Immunofluorescence staining
For immunostaining of cryosections, the slices underwent three 10 min wash each in 0.05% PBST. Brain sections were then blocked by incubating them in 0.1% PBST containing 10% normal goat serum (NGS) for 1 h. The sections were then immersed with primary antibodies in the blocking solution at 4 °C overnight. After three washes with 0.05% PBST, the sections were incubated with secondary antibodies in the blocking solution at room temperature for 2 h. Nuclear staining with 4’,6-diamidino-2-phenylindole (DAPI, Molecular Probes) was conducted at room temperature for 15 min. All steps were carried out in the dark. The coverslips were mounted with antifade mounting medium (VECTASHIELD® Vibrance™) and stored at 4 °C until imaging. For immunostaining of vibratome sections, the slices were permeabilized in PBS containing 0.2% Triton X-100 (PBST) for 30 minutes. Then, the brain sections were soaked in 0.2% PBST with 10% NGS and 5% BSA, followed by incubation with primary antibodies in 0.2% PBST containing 5% NGS and 5% BSA at 4 °C for 2–3 days. After six PBS washes, the sections were incubated with secondary antibodies in 0.2% PBST containing 2.5% NGS and 2.5% BSA at room temperature for 2 hours. DAPI was used for nuclear staining, and the sections were incubated overnight at 4 °C. All steps were performed in the dark, and the coverslips were mounted with antifade mounting medium (VECTASHIELD® Vibrance™) and stored at 4 °C until imaging.

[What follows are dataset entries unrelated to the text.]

-- ==== Sys2Proof/Laws/State.lean ====
section
/-! SUPPORT. One lemma per field per update: what each state update of Machine/Ops.lean leaves in each field, true
by rfl, so that no later proof unfolds a record update. -/

namespace Sys2Proof.Machine

/-! ### State.resetWith -/

@[simp] theorem resetWith_cmd (p : Params) (n : Nat) (draw : Nat → Byte) :
    (State.resetWith p n draw).cmd = 0#8 := rfl
@[simp] theorem resetWith_busy (p : Params) (n : Nat) (draw : Nat → Byte) :
    (State.resetWith p n draw).busy = false := rfl
@[simp] theorem resetWith_done (p : Params) (n : Nat) (draw : Nat → Byte) :
    (State.resetWith p n draw).done = false := rfl
@[simp] theorem resetWith_rej (p : Params) (n : Nat) (draw : Nat → Byte) :
    (State.resetWith p n draw).rej = false := rfl
@[simp] theorem resetWith_code (p : Params) (n : Nat) (draw : Nat → Byte) :
    (State.resetWith p n draw).code = .ok := rfl
@[simp] theorem resetWith_phase (p : Params) (n : Nat) (draw : Nat → Byte) :
    (State.resetWith p n draw).phase = .idle := rfl
@[simp] theorem resetWith_endPhase (p : Params) (n : Nat) (draw : Nat → Byte) :
    (State.resetWith p n draw).endPhase = .idle := rfl
@[simp] theorem resetWith_inLen (p : Params) (n : Nat) (draw : Nat → Byte) :
    (State.resetWith p n draw).inLen = 0#8 := rfl
@[simp] theorem resetWith_csum (p : Params) (n : Nat) (draw : Nat → Byte) :
    (State.resetWith p n draw).csum = 0#8 := rfl
@[simp] theorem resetWith_txLen (p : Params) (n : Nat) (draw : Nat → Byte) :
    (State.resetWith p n draw).txLen = 0#8 := rfl
@[simp] theorem resetWith_ackCount (p : Params) (n : Nat) (draw : Nat → Byte) :
    (State.resetWith p n draw).ackCount = 0#8 := rfl
@[simp] theorem resetWith_ackResult (p : Params) (n : Nat) (draw : Nat → Byte) :
    (State.resetWith p n draw).ackResult = .clear := rfl
@[simp] theorem resetWith_rxCount (p : Params) (n : Nat) (draw : Nat → Byte) :
    (State.resetWith p n draw).rxCount = 0#8 := rfl
@[simp] theorem resetWith_respFlags (p : Params) (n : Nat) (draw : Nat → Byte) :
    (State.resetWith p n draw).respFlags = .clear := rfl
@[simp] theorem resetWith_respLen (p : Params) (n : Nat) (draw : Nat → Byte) :
    (State.resetWith p n draw).respLen = 0#9 := rfl
@[simp] theorem resetWith_respAvail (p : Params) (n : Nat) (draw : Nat → Byte) :
    (State.resetWith p n draw).respAvail = 0#8 := rfl
@[simp] theorem resetWith_pollLimit (p : Params) (n : Nat) (draw : Nat → Byte) :
    (State.resetWith p n draw).pollLimit = p.pollLimitReset := rfl
@[simp] theorem resetWith_settleTicks (p : Params) (n : Nat) (draw : Nat → Byte) :
    (State.resetWith p n draw).settleTicks = 1#8 := rfl
@[simp] theorem resetWith_endTxnEn (p : Params) (n : Nat) (draw : Nat → Byte) :
    (State.resetWith p n draw).endTxnEn = p.needsRelease := rfl
@[simp] theorem resetWith_pollCount (p : Params) (n : Nat) (draw : Nat → Byte) :
    (State.resetWith p n draw).pollCount = 0#16 := rfl
@[simp] theorem resetWith_inBuf (p : Params) (n : Nat) (draw : Nat → Byte) :
    (State.resetWith p n draw).inBuf = Vector.ofFn fun i => draw (0x020 + i.val) := rfl
@[simp] theorem resetWith_txBuf (p : Params) (n : Nat) (draw : Nat → Byte) :
    (State.resetWith p n draw).txBuf = Vector.ofFn fun i => draw (0x060 + i.val) := rfl
@[simp] theorem resetWith_ackBuf (p : Params) (n : Nat) (draw : Nat → Byte) :
    (State.resetWith p n draw).ackBuf = Vector.ofFn fun i => draw (0x0A8 + i.val) := rfl
@[simp] theorem resetWith_rxBuf (p : Params) (n : Nat) (draw : Nat → Byte) :
    (State.resetWith p n draw).rxBuf = Vector.ofFn fun i => draw (0x0B0 + i.val) := rfl
@[simp] theorem resetWith_payload (p : Params) (n : Nat) (draw : Nat → Byte) :
    (State.resetWith p n draw).payload = Vector.ofFn fun i => draw (0x100 + i.val) := rfl
@[simp] theorem resetWith_req (p : Params) (n : Nat) (draw : Nat → Byte) :
    (State.resetWith p n draw).req = .none := rfl
@[simp] theorem resetWith_sampleDue (p : Params) (n : Nat) (draw : Nat → Byte) :
    (State.resetWith p n draw).sampleDue = false := rfl
@[simp] theorem resetWith_settleCnt (p : Params) (n : Nat) (draw : Nat → Byte) :
    (State.resetWith p n draw).settleCnt = 0#8 := rfl
@[simp] theorem resetWith_inputs (p : Params) (n : Nat) (draw : Nat → Byte) :
    (State.resetWith p n draw).inputs = [] := rfl
@[simp] theorem resetWith_rdData (p : Params) (n : Nat) (draw : Nat → Byte) :
    (State.resetWith p n draw).rdData = 0#8 := rfl
@[simp] theorem resetWith_draws (p : Params) (n : Nat) (draw : Nat → Byte) :
    (State.resetWith p n draw).draws = 0 := rfl
@[simp] theorem resetWith_epoch (p : Params) (n : Nat) (draw : Nat → Byte) :
    (State.resetWith p n draw).epoch = n := rfl
@[simp] theorem resetWith_params (p : Params) (n : Nat) (draw : Nat → Byte) :
    (State.resetWith p n draw).params = p := rfl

The primary antibodies used for staining were: FOXJ3(1:500; Affinity Biosciences, AF0602, https://www.affbiotech.com/goods-1139-AF0602-FOXJ3_Antibody.html), PTEN (1:500; CST, 9559S, https://www.cellsignal.com/products/primary-antibodies/pten-138g6-rabbit-mab/9559), TSC1 (1:500; CST, 4906S, https://www.cellsignal.com/products/primary-antibodies/hamartin-tsc1-antibody/4906), TBR1 (1:500; Abcam, ab31940, https://www.abcam.com/tbr1-antibody-ab31940.html), TBR2 (1:500; Abcam, ab23345, https://www.abcam.com/tbr2--eomes-antibody-ab23345.html), CTIP2 (1:500; abcam, ab18465, https://www.abcam.com/ctip2-antibody-25b6-ab18465.html), SATB2(1:500; Santa Cruz, sc-81376, https://www.scbt.com/p/satb2-antibody-satba4b10?srsltid=AfmBOoplp-XvgR2LrqcLV7-bOVwlS5fcz1YvopqXU5SArKzYQdh3kwRG), RORB (1:500; R&D, PP-N7927, https://www.rndsystems.com/products/human-ror-beta-antibody-clone-n7927-n7927_pp-n7927-00), BRN2 (1:500; Santa Cruz, sc-393324, https://www.scbt.com/p/brn-2-antibody-b-2?srsltid=AfmBOoqF0knd1AuP6tdlihlYYGTy9nZs42L90W0Uig6ejDTOejhy7rG3), Ki-67 (1:500; Abcam, ab15580, https://www.abcam.com/ki67-antibody-ab15580.html), SOX2 (1:500; Millipore, AB5603, https://www.merckmillipore.com/TW/zh/product/Anti-Sox2-Antibody,MM_NF-AB5603?ReferrerURL=https%3A%2F%2Fwww.google.com%2F), GFP (1:1000; Abcam, ab13970, https://www.abcam.com/gfp-antibody-ab13970.html). The secondary antibodies used were as follows: goat anti-mouse, anti-rabbit, anti-chicken or anti-rat Alexa Fluor-546, Alexa Fluor-488, and Alexa Fluor-647 conjugated antibodies (1:500; Invitrogen).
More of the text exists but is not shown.